Le sergent-chef Sékou Souleymane Doumbia que certains de ses amis et promotionnaires appelaient ‘’Maximus’’ ou encore ‘’Lé’’ ou ‘’Lipy’’ était un valeureux soldat qui s’est battu jusqu’à perdre la vie pour la cause du Mali.
Né le 23 avril 1990 à Kati, il était le fils de feu Lieutenant Souleymane Doumbia et d’Anta Konipo.
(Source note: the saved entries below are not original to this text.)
-- ==== Sys2Proof/Laws/State.lean ====
section
/-! SUPPORT. What the named updates of the device leave and what they write, one lemma for each field and update. -/

namespace Sys2Proof.Machine

/-! ## Reading objects -/

/-- The objects of a device given field by field. -/
theorem Dev.get_eq (d : Dev) (k : Key) : d.objs.at k.dflt k.id = d.get k := rfl

theorem Dev.get_congr {d e : Dev} (h : d.objs = e.objs) (k : Key) : d.get k = e.get k := by simp only [Dev.get, h]

theorem Dev.getO_congr {d e : Dev} (h : d.octs = e.octs) (k : OKey) : d.getO k = e.getO k := by simp only [Dev.getO, h]

theorem Dev.ring_congr {d e : Dev} (h : d.pcie = e.pcie) (q : Nat) : d.ring q = e.ring q := by simp only [Dev.ring, h]

@[simp] theorem Dev.get_set (d : Dev) (k : Key) (v : Int) : (d.set k v).get k = v := by
  simp [Dev.get, Dev.set]

theorem Dev.get_set_id (d : Dev) (j k : Key) (v : Int) (h : j.id = k.id) : (d.set k v).get j = v := by
  simp [Dev.get, Dev.set, h]

@[simp] theorem Dev.get_set_ne (d : Dev) (j k : Key) (v : Int) (h : ¬ j.id = k.id) : (d.set k v).get j = d.get j := by
  simp [Dev.get, Dev.set, h]

@[simp] theorem Dev.getO_setO (d : Dev) (k : OKey) (v : List Byte) : (d.setO k v).getO k = v := by
  simp [Dev.getO, Dev.setO]

@[simp] theorem Dev.getO_setO_ne (d : Dev) (j k : OKey) (v : List Byte) (h : ¬ j.id = k.id) :
    (d.setO k v).getO j = d.getO j := by
  simp [Dev.getO, Dev.setO, h]

@[simp] theorem Dev.ring_setRing (d : Dev) (q : Nat) (r : Ring) : (d.setRing q r).ring q = r := by
  simp [Dev.ring, Dev.setRing]

@[simp] theorem Dev.ring_setRing_ne (d : Dev) (p q : Nat) (r : Ring) (h : ¬ p = q) : (d.setRing q r).ring p = d.ring p := by
  simp [Dev.ring, Dev.setRing, h]

@[simp] theorem Dev.lane_setLane (d : Dev) (l : Nat) (x : Lane) : (d.setLane l x).lane l = x := by
  simp [Dev.lane, Dev.setLane]

@[simp] theorem Dev.lane_setLane_ne (d : Dev) (j l : Nat) (x : Lane) (h : ¬ j = l) : (d.setLane l x).lane j = d.lane j := by
  simp [Dev.lane, Dev.setLane, h]

@[simp] theorem Dev.ell_setEll (d : Dev) (e : Nat) (x : Ell) : (d.setEll e x).ell e = x := by
  simp [Dev.ell, Dev.setEll]

@[simp] theorem Dev.ell_setEll_ne (d : Dev) (j e : Nat) (x : Ell) (h : ¬ j = e) : (d.setEll e x).ell j = d.ell j := by
  simp [Dev.ell, Dev.setEll, h]

@[simp] theorem Dev.enc_setEnc (d : Dev) (k : Nat) (x : Enc) : (d.setEnc k x).enc k = x := by
  simp [Dev.enc, Dev.setEnc]

@[simp] theorem Dev.enc_setEnc_ne (d : Dev) (j k : Nat) (x : Enc) (h : ¬ j = k) : (d.setEnc k x).enc j = d.enc j := by
  simp [Dev.enc, Dev.setEnc, h]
Troisième d’une fratrie de quatre garçons et de deux filles, il a fait ses études primaires entre la ville de Gao et d’Anderaboukane où son père a servi.
Après l’obtention de son Certificat d’Etudes Primaires(CEP) en 2001, il continua ses études entre Ségou et Sikasso. Il obtient son Diplôme d’Études Fondamentales (DEF) en 2004 et passe son baccalauréat en 2007 au Lycée Yana Maïga de Gao.
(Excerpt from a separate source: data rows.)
-- ==== Sys2Proof/Laws/Objs1.lean ====
section
/-! SUPPORT. Which numeric objects each operation of the model may set: one lemma for each, the set of families as the bits of
its number (Laws/Objs.lean). -/

namespace Sys2Proof.Safety

open Sys2Proof.Machine

theorem objs_setO (d : Dev) (k : OKey) (v : List Byte) : Kr 0 d (Dev.setO d k v) := by
  unfold Dev.setO
  try dsimp only
  refine Kr.upd_octs ?_
  exact Kr.refl _ _

theorem objs_drawFree (d : Dev) : Kr 0 d (Dev.drawFree d).2 := by
  unfold Dev.drawFree
  try dsimp only
  refine Kr.upd_clk ?_
  exact Kr.refl _ _

theorem objs_setRing (d : Dev) (q : Nat) (r : Ring) : Kr 0 d (Dev.setRing d q r) := by
  unfold Dev.setRing
  try dsimp only
  refine Kr.upd_pcie ?_
  exact Kr.refl _ _

theorem objs_setEll (d : Dev) (e : Nat) (x : Ell) : Kr 0 d (Dev.setEll d e x) := by
  unfold Dev.setEll
  try dsimp only
  refine Kr.upd_ells ?_
  exact Kr.refl _ _

theorem objs_setEnc (d : Dev) (k : Nat) (x : Enc) : Kr 0 d (Dev.setEnc d k x) := by
  unfold Dev.setEnc
  try dsimp only
  refine Kr.upd_encs ?_
  exact Kr.refl _ _

theorem objs_periodFresh (d : Dev) : Kr 0 d (Dev.periodFresh d) := by
  unfold Dev.periodFresh
  try dsimp only
  refine Kr.ite ?_ ?_
  · refine Kr.upd_clk ?_
    exact Kr.refl _ _
  · exact Kr.refl _ _

theorem objs_stampTurn (d : Dev) (gate : Nat) (rank : Nat) : Kr 0 d (Dev.stampTurn d gate rank) := by
  unfold Dev.stampTurn
  try dsimp only
  refine Kr.ite ?_ ?_
  · refine Kr.upd_clk ?_
    exact Kr.refl _ _
  · exact Kr.refl _ _

theorem objs_stamp (d : Dev) (gate : Nat) (rank : Nat) : Kr 0 d (Dev.stamp d gate rank).2 := by
  unfold Dev.stamp
  try dsimp only
  refine Kr.upd_clk ?_
  refine Kr.app (objs_stampTurn ..) rfl ?_
  exact Kr.refl _ _

theorem objs_record (d : Dev) (r : Rec) : Kr 0 d (Dev.record d r) := by
  unfold Dev.record
  try dsimp only
  refine Kr.upd_ledger ?_
  exact Kr.refl _ _

theorem objs_stampRec (d : Dev) (gate : Nat) (type : Nat) (payload : List W64) (rank : Nat) : Kr 0 d (Dev.stampRec d
    gate type payload rank).2 := by
  unfold Dev.stampRec
  try dsimp only
  refine Kr.ite_snd ?_ ?_
  · dsimp only
    refine Kr.app (objs_record ..) rfl ?_
    refine Kr.app (objs_stamp ..) rfl ?_
    exact Kr.refl _ _
  · dsimp only
    exact Kr.refl _ _

theorem Kr.enter {P : Nat} {d x : Dev} {g t : Nat} {p : List W64} {act : Stamp → Dev → Dev} {k : Nat}
    (hf : ∀ st y, Kr P d y → Kr P d (act st y)) (h : Kr P d x) : Kr P d (x.enter g t p act k) := by
  unfold Dev.enter
  split
  · exact h
  · exact hf _ _ (Kr.app (objs_stampRec ..) (Nat.zero_or _) h)

theorem objs_supplement (d : Dev) (type : Nat) (st : Stamp) (payload : List W64) : Kr 0 d (Dev.supplement d type st
    payload) := by
  unfold Dev.supplement
  try dsimp only
  refine Kr.ite ?_ ?_
  · exact Kr.refl _ _
  · refine Kr.app (objs_record ..) rfl ?_
    refine Kr.upd_ledger ?_
    exact Kr.refl _ _

theorem objs_raise (d : Dev) (v : Nat) : Kr 0 d (Dev.raise d v) := by
  unfold Dev.raise
  try dsimp only
  refine Kr.ite ?_ ?_
  · refine Kr.upd_pcie ?_
    exact Kr.refl _ _
  · refine Kr.upd_pcie ?_
    exact Kr.refl _ _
Ensuite, il débarque à Bamako pour ses études supérieures. Mais après l’obtention de son Diplôme d’Etudes Universitaires Générales (DEUG 1), mordu par le métier des armes, il passe le concours d’entrée à l’École des sous-officiers de Banankoro (ESO) en 2009. De cette école, il est sorti en 2011 comme 3ème de la 5ème promotion avec un brevet de parachutiste obtenu au 33ème régiment des commandos parachutistes.
Un jeune soldat qui maitrisait le Nord- Après sa formation, il fut affecté à Kidal pour servir le Mali. Quelques mois après, se déclenche la crise du Nord où il participe à tous les affrontements. Des affrontements lors desquels, il s’est fait remarquer par ses actes de bravoure. En plus de Kidal, il a servi dans d’autres localités, ce qui lui a donné une bonne connaissance du Nord en plus des années qu’il a passées lors de son enfance.
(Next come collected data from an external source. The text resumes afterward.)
theorem objs_encDeclare (d : Dev) (k : Nat) (reverse : Bool) : Kr 68719542272 d (Dev.encDeclare d k reverse) := by
  unfold Dev.encDeclare
  try dsimp only
  refine Kr.enter (fun _ _ _ => ?_) ?_
  · refine Kr.app (objs_event ..) rfl ?_
    assumption
  · refine Kr.set (hit_ENC_DIRECTION ..) rfl ?_
    exact Kr.refl _ _

theorem objs_advance (d : Dev) : Kr 0 d (Dev.advance d) := by
  unfold Dev.advance
  try dsimp only
  refine Kr.ite ?_ ?_
  · refine Kr.upd_fire ?_
    exact Kr.refl _ _
  · refine Kr.upd_fire ?_
    exact Kr.refl _ _

theorem objs_encStep (d : Dev) (k : Nat) (up : Bool) : Kr 64424509440 d (Dev.encStep d k up) := by
  unfold Dev.encStep
  try dsimp only
  refine Kr.ite ?_ ?_
  · refine Kr.app (objs_advance ..) rfl ?_
    refine Kr.app (objs_setEnc ..) rfl ?_
    refine Kr.setBit (hit_ENC_STATUS ..) rfl ?_
    refine Kr.set (hit_ENC_SPEED ..) rfl ?_
    refine Kr.set (hit_ENC_BACKLOG ..) rfl ?_
    refine Kr.set (hit_ENC_COUNT ..) rfl ?_
    exact Kr.refl _ _
  · refine Kr.app (objs_setEnc ..) rfl ?_
    refine Kr.setBit (hit_ENC_STATUS ..) rfl ?_
    refine Kr.set (hit_ENC_SPEED ..) rfl ?_
    refine Kr.set (hit_ENC_BACKLOG ..) rfl ?_
    refine Kr.set (hit_ENC_COUNT ..) rfl ?_
    exact Kr.refl _ _

theorem objs_encTurn (d : Dev) (k : Nat) (b0 : Nat) : Kr 68719542272 d (Dev.encTurn d k b0) := by
  unfold Dev.encTurn
  try dsimp only
  refine Kr.ite ?_ ?_
  · refine Kr.ite ?_ ?_
    · refine Kr.app (objs_encDeclare ..) rfl ?_
      refine Kr.app (objs_setEnc ..) rfl ?_
      exact Kr.refl _ _
    · exact Kr.refl _ _
  · refine Kr.ite ?_ ?_
    · refine Kr.app (objs_encDeclare ..) rfl ?_
      refine Kr.app (objs_setEnc ..) rfl ?_
      exact Kr.refl _ _
    · refine Kr.app (objs_setEnc ..) rfl ?_
      exact Kr.refl _ _

theorem objs_encCount (d : Dev) (k : Nat) (aLeads : Bool) (held : Nat) : Kr 133144051712 d (Dev.encCount d k aLeads
    held) := by
  unfold Dev.encCount
  try dsimp only
  refine Kr.ite ?_ ?_
  · refine Kr.ite ?_ ?_
    · refine Kr.app (objs_encTurn ..) rfl ?_
      refine Kr.app (objs_encStep ..) rfl ?_
      refine Kr.app (objs_setEnc ..) rfl ?_
      exact Kr.refl _ _
    · refine Kr.app (objs_setEnc ..) rfl ?_
      exact Kr.refl _ _
  · exact Kr.refl _ _

theorem objs_encIllegalAct (d : Dev) (k : Nat) : Kr 39614081257137305856830930944 d (Dev.encIllegalAct d k) := by
  unfold Dev.encIllegalAct
  try dsimp only
  refine Kr.ite ?_ ?_
  · refine Kr.ite ?_ ?_
    · refine Kr.app (objs_encFault ..) rfl ?_
      refine Kr.app (objs_setEnc ..) rfl ?_
      refine Kr.bump (hit_ENC_ILLEGAL ..) rfl ?_
      exact Kr.refl _ _
    · refine Kr.app (objs_setEnc ..) rfl ?_
      refine Kr.bump (hit_ENC_ILLEGAL ..) rfl ?_
      exact Kr.refl _ _
  · exact Kr.refl _ _

theorem objs_encIllegalTransition (d : Dev) (k : Nat) (held : Nat) : Kr 39614081257137305856830930944 d
    (Dev.encIllegalTransition d k held) := by
  unfold Dev.encIllegalTransition
  try dsimp only
  refine Kr.ite ?_ ?_
  · refine Kr.app (objs_encIllegalAct ..) rfl ?_
    refine Kr.app (objs_setEnc ..) rfl ?_
    exact Kr.refl _ _
  · exact Kr.refl _ _

theorem objs_encLineLoss (d : Dev) (k : Nat) (onB : Bool) : Kr 39614081257137305719391977472 d (Dev.encLineLoss d k
    onB) := by
  unfold Dev.encLineLoss
  try dsimp only
  refine Kr.ite ?_ ?_
  · exact Kr.refl _ _
  · refine Kr.ite ?_ ?_
    · refine Kr.app (objs_encFault ..) rfl ?_
      refine Kr.app (objs_setEnc ..) rfl ?_
      exact Kr.refl _ _
    · refine Kr.app (objs_setEnc ..) rfl ?_
      exact Kr.refl _ _

theorem objs_encZLoss (d : Dev) (k : Nat) : Kr 4295032832 d (Dev.encZLoss d k) := by
  unfold Dev.encZLoss
  try dsimp only
  refine Kr.ite ?_ ?_
  · refine Kr.app (objs_eventLast ..) rfl ?_
    refine Kr.app (objs_setEnc ..) rfl ?_
    refine Kr.setBit (hit_ENC_STATUS ..) rfl ?_
    exact Kr.refl _ _
  · exact Kr.refl _ _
Après la chute du Nord entre les mains des groupes armés, le sergent-chef Sékou Souleymane Doumbia mettra plus de trois semaines pour sortir de Kidal. Une zone qu’il maitrise bien en se fondant dans la population pour ne pas se faire prendre par l’ennemi.
Cependant, après l’opération Serval qui a permis de chasser les djihadistes et les terroristes qui occupaient le Nord, il y retourne à nouveau en avril 2013 avec plus de détermination. Mieux, il participe à tous les combats. Plusieurs de ses frères d’armes sont tombés devant lui et il a promis de continuer les combats pour que leur mort ne soit pas vaine.
« Je ne me ferai pas raconter cette guerre, cette fois-ci on y mettra fin ». C’est la dernière phrase que le sergent-chef Sékou Souleymane Doumbia a prononcée devant ses proches avant de se rendre sur le théâtre des opérations à Kidal où les rebelles du MNLA et leurs alliés islamistes avaient profité de la visite du Premier ministre Moussa Mara pour relancer les hostilités.
Le mercredi 21 mai 2014, il faisait partie des militaires qui ont lancé l’assaut pour récupérer la ville de Kidal des mains des rebelles. Au bout de quelques heures de combat, ils avaient réussi à reprendre le contrôle du Gouvernorat de Kidal avant que les rebelles Touaregs ne demandent le cessez-le-feu. Mais quelques temps après, ils seront pris par surprise par ces mêmes rebelles qui ont reçu des renforts en nombre.
Et c’est lors de ces affrontements que le sergent-chef Sékou Souleymane Doumbia va être atteint par une balle à la tête. Transporté difficilement à l’hôpital régional de Gao, il succombe à ses blessures. Ses promotionnaires retiennent de lui, le personnage d’un soldat brave, le meilleur tireur de leur génération.
Le général Kéba Sangaré, ex-directeur de l’ESO à l’époque Lieutenant-colonel avait témoigné : « Deux jours avant les affrontements de Kidal, le sergent-chef Sékou Souleymane Doumbia m’a appelé. Pendant toute la phase de la formation, il s’est fait remarquer par sa combativité, sa discipline. C’était l’un des meilleurs tireurs sortis de cette école ».
Promu au grade de sergent-chef le 22 septembre 2013, il avait porté ce nouveau grade à partir du 1er janvier 2014 avant de se rendre au Nord du pays où il était toujours affecté, car il n’a jamais voulu quitter le septentrion du Mali.
Tombé au champ d’honneur, le mérite de ce brave militaire a été reconnu à titre posthume par la Nation. En plus de la décoration de la Médaille commémorative de campagne et de la Croix de la valeur militaire, il a été choisi comme parrain de la 11ème promotion de l’École des sous-officiers d’active de Banankoro (ESO), sortie en 2017.